Compared with the results obtained in the 5-L reactor, the titer and molar yield of 2,3-butanediol in the 300-L reactor were obviously increased, which were similar to those with the same strain in the 5-L reactor at a constant aeration rate of 1 vvm. It implied that the oxygen transfer in the 300-L reactor might be somewhat higher than that in the 5-L reactor with reduced aeration rate because some researches have indicated that production of 2,3-butanediol requires suitable aeration rate (Cheng et al. 2004; Shi et al. 2014; Xu et al. 2014). Under the aeration condition in the 300-L reactor, expression of the enzymes related with 2,3-butanediol formation and the NADH pool or NADH/NAD+ ratio promoted 2,3-butanediol production, and the expression of DhaB and AldH might be slightly affected.

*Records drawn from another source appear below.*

-- ==== Sys2Proof/Machine/Mirror.lean ====
section
/-! DEFINITION. Mirror sensing (chapter 8): the reference tables, demodulation, the judgement of excitation periods, the CIC
decimators and the takeover of a sensor. -/

namespace Sys2Proof

/-- The Taylor series of the sine at y / 2^64, from term k on: `term` is y^(2k+1) / (2k+1)! in 1/2^64. -/
def sineSeries (y : Nat) : Nat → Nat → Nat → Int
  | 0, _, _ => 0
  | fuel + 1, k, term =>
    (if k % 2 == 0 then (term : Int) else -(term : Int)) +
      sineSeries y fuel (k + 1) (term * y / 2 ^ 64 * y / 2 ^ 64 / ((2 * k + 2) * (2 * k + 3)))

/-- sin(π/2 × num/den) for num ≤ den, in 1/2^64. -/
def quarterSine (num den : Nat) : Int :=
  let y := 28976077832308491369 * num / den
  sineSeries y 14 0 y

/-- round(amp × sin) of num/den of a turn; a tie rounds away from zero. -/
def roundSineBy (amp num den : Nat) : Int :=
  let n := 4 * (num % den)
  let q := n / den
  let r := n % den
  let m := quarterSine (if q % 2 == 0 then r else den - r) den
  let v : Int := (amp * m + 2 ^ 63 + 2 ^ 30) / 2 ^ 64
  if q < 2 then v else -v

/-- round(2,047 × sin) of num/den of a turn (R246). -/
def roundSine (num den : Nat) : Int := roundSineBy 2047 num den

namespace Machine

/-! ### The reference tables (R246) -/

/-- Entry n of SINT or COST as rounded. -/
def rawTable (cos' : Bool) (nex phofs n : Nat) : Int :=
  roundSine (1024 * n + phofs * nex + if cos' then 256 * nex else 0) (1024 * nex)

/-- A channel's conversions in a period (R244): the indices of its samples. -/
def State.convs (s : State) (ch : SenseCh) : List Nat :=
  let n := s.rd F.STU_EXC_NEX
  if !s.flag F.STU_SNS_M_EN then (if ch == .ctrl then List.range n else [])
  else (List.range n).filter fun i => i % 2 == (if ch == .ctrl then 0 else 1)

/-- The entries of a channel's conversions; they sum to 0 (R246, log entry 22). -/
def State.table (s : State) (ch : SenseCh) (cos' : Bool) : List Int :=
  let nex := s.rd F.STU_EXC_NEX
  let ph := s.rd F.STU_EXC_PHOFS
  let is := s.convs ch
  let raw := is.map (rawTable cos' nex ph)
  if raw.sum == 0 then raw
  else
    let head := ((is.zip raw).dropLast).map fun e => e.2 + (Config.tableFix cos' nex ph e.1 % 3 - 1)
    head ++ [-head.sum]

/-! ### Channels -/

def State.sense (s : State) : SenseCh → Sense
  | .ctrl => s.stu.ctrl
  | .mon => s.stu.mon

def State.setSense (s : State) (ch : SenseCh) (x : Sense) : State :=
  match ch with
  | .ctrl => s.modStu fun u => { u with ctrl := x }
  | .mon => s.modStu fun u => { u with mon := x }

/-- A channel is enabled (R242); CTRL always is. -/
def State.senseOn (s : State) (ch : SenseCh) : Bool := ch == .ctrl || s.flag F.STU_SNS_M_EN

/-- 0 for CTRL, 1 for MON. -/
def chNo (ch : SenseCh) : Nat := match ch with | .ctrl => 0 | .mon => 1

/-- A field of STU_SNS_C, taken for a channel. -/
def snsFld (ch : SenseCh) (f : Fld) : Fld := { f with addr := f.addr + chNo ch }

/-- The active input of a channel, 0 to 3 (R242). -/
def State.activeInput (s : State) (ch : SenseCh) : Nat := 2 * chNo ch + s.rd (snsFld ch F.STU_SNS_C_SEL)

/-- A bit of SENSOR_OPEN or STBY_OPEN. -/
def inputBit (f : Fld) (i : Nat) : Fld := ⟨f.addr, f.lo + i, f.lo + i⟩

/-- The excitation runs (R269): the timing PLL has locked. -/
def State.excited (s : State) : Bool := s.alive && s.tbu.gov0.isSome && s.rd F.STU_EXC_NEX != 0

/-- The DAC code on MIR_EXC at a device instant (R243): entry k of the table of 4·NEX entries, k updates of 250 ns into the
excitation period, a sine of peak EXAMP about mid-scale that rises through it at the period's start (log entry 182); mid-scale
before the excitation starts (R269). -/
def State.excCode (s : State) (dev : Nat) : Int :=
  let nex := s.rd F.STU_EXC_NEX
  if s.excited then 2048 + roundSineBy (s.rd F.STU_EXAMP_EXAMP) (dev % (1000 * nex) / 250) (4 * nex) else 2048

/-- SETTLE in ns. -/
def State.settleNs (s : State) (ch : SenseCh) : Nat := 1000 * s.rd (snsFld ch F.STU_SNS_C_SETTLE)

/-! ### Drive stops (R264, R266, R269) -/

/-- The STOP token (R256): MOVING drops at the governor's next check, and the excitation period gives no MOVING token (R268). -/
def State.stopToken (s : State) : State := (s.modStu fun u => { u with stopAt := some s.clk }).movingStop

/-- A drive stop: the pins go low, the STOP token is sent, and both safety channels are informed. -/
def State.driveStop (s : State) (cause : Nat) : State :=
  let told := s.flag F.STU_FAULT_DRIVE_STOP
  let s := (s.modStu fun u => { u with drive := false, bridge := 0, kickAt := none, startAt := none }).stopToken
  let s := (s.put F.STU_STATUS_DRIVE false).put F.STU_STATUS_MOVTOK false
  let s := if told then (if cause == 0 then s.wr F.STU_FAULT_STOPCAUSE 0 else s)
    else ((s.put F.STU_FAULT_DRIVE_STOP true).wr F.STU_FAULT_STOPCAUSE cause).raise 0x23 .fault cause
  s.safEval

/-- SENSOR_OPEN is set on the active input: takeover by a usable partner (R265), or a drive stop (R266). -/
def State.sensorOpen (s : State) (ch : SenseCh) : State :=
  let i := s.activeInput ch
  let p := 2 * chNo ch + 1
  let s := (s.put (inputBit ⟨0x3001, 16, 16⟩ i) true).raise 0x20 .fault i
  let usable := s.flag (snsFld ch F.STU_SNS_C_PARTEN) && i != p && !s.flag (inputBit ⟨0x3001, 12, 12⟩ p) &&
    !s.flag (inputBit ⟨0x3001, 16, 16⟩ p)
  if usable then
    let x := s.sense ch
    let s := s.setSense ch { x with takeover := true, pendSel := none, bad := 0, settleTo := s.now + s.settleNs ch }
    let s := ((s.put (snsFld ch F.STU_SNS_C_SEL) true).put F.STU_STATUS_TAKEOVER true).raise 0x21 .warn (chNo ch)
    if ch == .mon then s.bridge 256 else s
  else s.driveStop 0

/-! ### Demodulation (R246, R248) -/

/-- The two CIC inputs of one conversion (R246), and its part of ipr. -/
def demod (iz trim gain sint cost code : Int) : Int × Int × Int :=
  let x := code - 2048
  let z := x - iz * sint / 2 ^ 11
  let up : Int := 2 ^ (3 - gain.toNat)
  (z * sint * up * trim / 2 ^ 14, z * cost * up * trim / 2 ^ 14, x * sint * up)

/-- The order, decimation and delay of the CICs (R250). -/
def State.cicN (s : State) : Nat := s.rd F.STU_CIC_NM3 + 3
def State.cicR (s : State) : Nat := s.rd F.STU_CIC_RM1 + 1
def State.cicM (s : State) : Nat := s.rd F.STU_CIC_MM1 + 1

/-- ceil(log2 n). -/
def clog2 (n : Nat) : Nat := if n ≤ 1 then 0 else Nat.log2 (n - 1) + 1

/-- B of R250. -/
def State.cicB (s : State) : Nat := 27 + clog2 ((s.cicR * s.cicM) ^ s.cicN)

/-- S_2N of R250: the low bits dropped by all stages. -/
def State.cicS (s : State) : Nat :=
  ((List.range (2 * s.cicN)).map fun j =>
    let w := s.rd (F.STU_CICSH_SH (j / 5))
    bitsOf w (19 - 4 * (j % 5)) (16 - 4 * (j % 5))).sum

/-- A channel's sample period in ns (R244). -/
def State.sampleNs (s : State) : Nat := if s.flag F.STU_SNS_M_EN then 2000 else 1000

/-- The group delay in ns (R251). -/
def State.groupDelay (s : State) : Nat := s.cicN * (s.cicR * s.cicM - 1) * s.sampleNs / 2

/-- Input samples that one output spans (R265). -/
def State.cicSpan (s : State) : Nat := s.cicN * (s.cicR * s.cicM - 1) + 1

/-- A value in two's complement modulo 2^b. -/
def wrapZ (b : Nat) (z : Int) : Int := signed b (unsigned b z)

/-- One sample runs the integrators, modulo 2^b. -/
def cicInt (b : Nat) : Int → List Int → List Int
  | _, [] => []
  | v, i :: r => let x := wrapZ b (i + v); x :: cicInt b x r

/-- The combs of delay m run: each keeps its last m inputs, newest first. -/
def cicComb (b m : Nat) : Int → List (List Int) → List (List Int) × Int
  | v, [] => ([], v)
  | v, d :: r =>
    let (ds, y) := cicComb b m (wrapZ b (v - d.getD (m - 1) 0)) r
    ((v :: d).take m :: ds, y)

/-- One sample into a CIC; an output at every R-th (R250), computed exactly modulo 2^b and shifted by S_2N. -/
def Cic.push (c : Cic) (n r m b sh : Nat) (v : Int) : Cic × Option Int :=
  let is := cicInt b v (if c.ints.length == n then c.ints else List.replicate n 0)
  let cs := if c.combs.length == n then c.combs else List.replicate n []
  if Nat.ble r (c.phase + 1) then
    let (cs, y) := cicComb b m (is.getLast?.getD 0) cs
    (⟨is, cs, 0⟩, some (wrapZ (b - sh) (y / 2 ^ sh)))
  else (⟨is, cs, c.phase + 1⟩, none)

/-- One sample of a channel enters both CICs (R248, R250). -/
def State.pushSample (s : State) (x : Sense) (p : Int × Int) (time : Nat) (repl : Bool) : Sense :=
  let (ci, yi) := x.cicI.push s.cicN s.cicR s.cicM s.cicB s.cicS p.1
  let (cq, yq) := x.cicQ.push s.cicN s.cicR s.cicM s.cicB s.cicS p.2
  let since := if repl then some 0 else x.sinceRepl.map (· + 1)
  let dirty := since.any fun k => Nat.blt k s.cicSpan
  { x with cicI := ci, cicQ := cq, sinceRepl := since, outs := match yi, yq with
    | some a, some b => x.outs ++ [⟨a, b, time, dirty⟩]
    | _, _ => x.outs }

/-! ### The excitation period (R247 to R249, R256) -/

/-- A code within 16 LSB of a rail (R247). -/
def nearRail (c : BitVec 12) : Bool := Nat.ble c.toNat 15 || Nat.ble 4080 c.toNat

/-- Conditions of the MOVING token of the excitation period that ends now (R256); a STOP token in the period prevails (R268). -/
def State.movingOk (s : State) : Bool :=
  let a := s.stu.ctrl.tp.ampLast
  s.stu.stopAt.all (fun x => Nat.blt (x + 1000 * s.rd F.STU_EXC_NEX) s.clk) &&
  s.resonant && s.stu.drive && Nat.ble (s.rd F.STU_MWLO_MW) a && Nat.ble a (s.rd F.STU_MWHI_MW) && !s.stu.ctrl.tp.lost &&
    (s.stu.ctrl.tp.lastMeas.any fun e => Nat.ble ((s.now - e.time) * s.rd F.STU_F0_F0) (3 * 50000000000))

/-- The MOVING token of an excitation period (R114, R256). -/
def State.movingPeriod (s : State) : State :=
  let ok := s.movingOk
  let s := s.put F.STU_STATUS_MOVTOK ok
  if ok then s.movingToken else s

/-- Gain and selector changes take effect at a period boundary (R248, R249). -/
def State.takePending (s : State) (ch : SenseCh) : State :=
  let x := s.sense ch
  let y := { x with gain := x.pendGain.getD x.gain, replPeriod := x.pendGain.isSome, pendGain := none, pendSel := none }
  match x.pendSel with
  | none => s.setSense ch y
  | some b =>
    let s := s.setSense ch { y with bad := 0, settleTo := s.now + s.settleNs ch }
    s.put (snsFld ch F.STU_SNS_C_SEL) b

/-- Judge a period that no other cause replaced (R247, R265): whether it is bad. -/
def State.judgePeriod (s : State) (ch : SenseCh) (bad : Bool) : State :=
  let x := s.sense ch
  if !bad then s.setSense ch { x with bad := 0, substFrom := if x.takeover then x.substFrom else none }
  else
    let n := x.bad + 1
    let s := (s.inc F.STU_BADPER_COUNT).setSense ch { x with
      bad := min 2 n, substFrom := if n == 1 then some s.now else x.substFrom }
    if Nat.ble 2 n && !s.flag (inputBit ⟨0x3001, 16, 16⟩ (s.activeInput ch)) then s.sensorOpen ch else s

/-- EXCITATION_PERIOD_END (R243 to R249, R256, R265, R266): a period of a channel ends, with the codes of its conversions. -/
def execExcitationPeriodEnd (t : Nat) (ch : SenseCh) (codes : List (BitVec 12)) (s : State) :
    Host.Outcome State Fault Refusal :=
  let s := s.begin t
  let per := 1000 * s.rd F.STU_EXC_NEX
  let ns := s.convs ch
  if !s.excited || !s.senseOn ch || s.now % per != 0 || codes.length != ns.length then .next s
  else
    let x := s.sense ch
    let i := s.activeInput ch
    let t0 := s.now - per
    let ds := (codes.zip ((s.table ch false).zip (s.table ch true))).map fun e =>
      demod (s.rdZ (F.STU_IZ_IZ i)) (s.rd (F.STU_TRIM_TRIM i)) x.gain e.2.1 e.2.2 e.1.toNat
    let iprw := clampZ (-524288) 524287 ((ds.map fun d => d.2.2).sum / 2 ^ 10)
    let s := s.wrZ (snsFld ch F.STU_IPR_C_IPRW) iprw
    let lo := s.rdZ ⟨0x3010 + 2 * chNo ch, 19, 0⟩
    let hi := s.rdZ ⟨0x3011 + 2 * chNo ch, 19, 0⟩
    let other := x.replPeriod || Nat.blt t0 x.settleTo
    let bad := !other && (decide (iprw < lo) || decide (hi < iprw) || codes.all nearRail)
    let whole := x.replPeriod || bad
    let ps := ds.map fun d => (d.1, d.2.1)
    let y := (ns.zip (ps.zipIdx)).foldl (fun y e =>
      let at0 := t0 + 1000 * e.1
      let repl := whole || Nat.blt at0 x.settleTo
      s.pushSample y (if repl then x.stored.getD e.2.2 (0, 0) else e.2.1) at0 repl) x
    let s := s.setSense ch (if other || bad then y else { y with stored := ps })
    let s := if other || bad then s.inc F.STU_REPL_COUNT else s
    let s := if other then s else s.judgePeriod ch bad
    let s := s.takePending ch
    .next (if ch == .ctrl then s.movingPeriod else s)

/-- TAKEOVER_SETTLED (R265): the first partner sample is used. -/
def execTakeoverSettled (t : Nat) (ch : SenseCh) (s : State) : Host.Outcome State Fault Refusal :=
  let s := s.begin t
  let x := s.sense ch
  if !x.takeover || Nat.blt s.now x.settleTo then .next s
  else
    let s := s.setSense ch { x with takeover := false, substFrom := none }
    let s := s.put F.STU_STATUS_TAKEOVER (s.stu.ctrl.takeover || s.stu.mon.takeover)
    .next (if ch == .mon then (s.unbridge 256).safEval else s)

/-- STBY_OPEN (R245): a standby input of an enabled channel has lain at a rail for more than 100 µs. -/
def execStbyOpen (t : Nat) (input : Nat) (s : State) : Host.Outcome State Fault Refusal :=
  let s := s.begin t
  let ch := if input < 2 then SenseCh.ctrl else .mon
  if 4 ≤ input || !s.alive || !s.senseOn ch || s.activeInput ch == input then .next s
  else .next (s.put (inputBit ⟨0x3001, 12, 12⟩ input) true)

end Machine

end Sys2Proof
end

With a view to redox balance, in the ldhA dhaT double-mutant strain, NADH formed in the reaction catalyzed by ALDH was partly regenerated through the formation of 2,3-butanediol and other reduced metabolites such as ethanol and succinate, and partly by the electron transport chain (Richardson 2000; Kumar et al. 2013b). Therefore, the aeration rate in the micro-aeration fermentation significantly affected the end products. In fermentation in the 300-L reactor, although the aeration rate was reduced to half of the initial one, the oxygen transfer situation might still differ greatly from that in the 5-L reactor due to the different oxygen transfer characteristics, which was a traditional topic in bioprocess scale-up. The differences in products distribution in different reactors indicated the importance of precise control of oxygen supply, while only reducing the aeration rate seemed too roughly. However, although the 3-HP titer and yield differed slightly from those in the 5-L reactor, the scale-up was successful. Since the performance of oxygen transfer in the 300-L reactor was different from that in the 5-L reactor, it was expected that further precise regulation of the aeration rate in 300-L reactor could enhance the 3-HP level.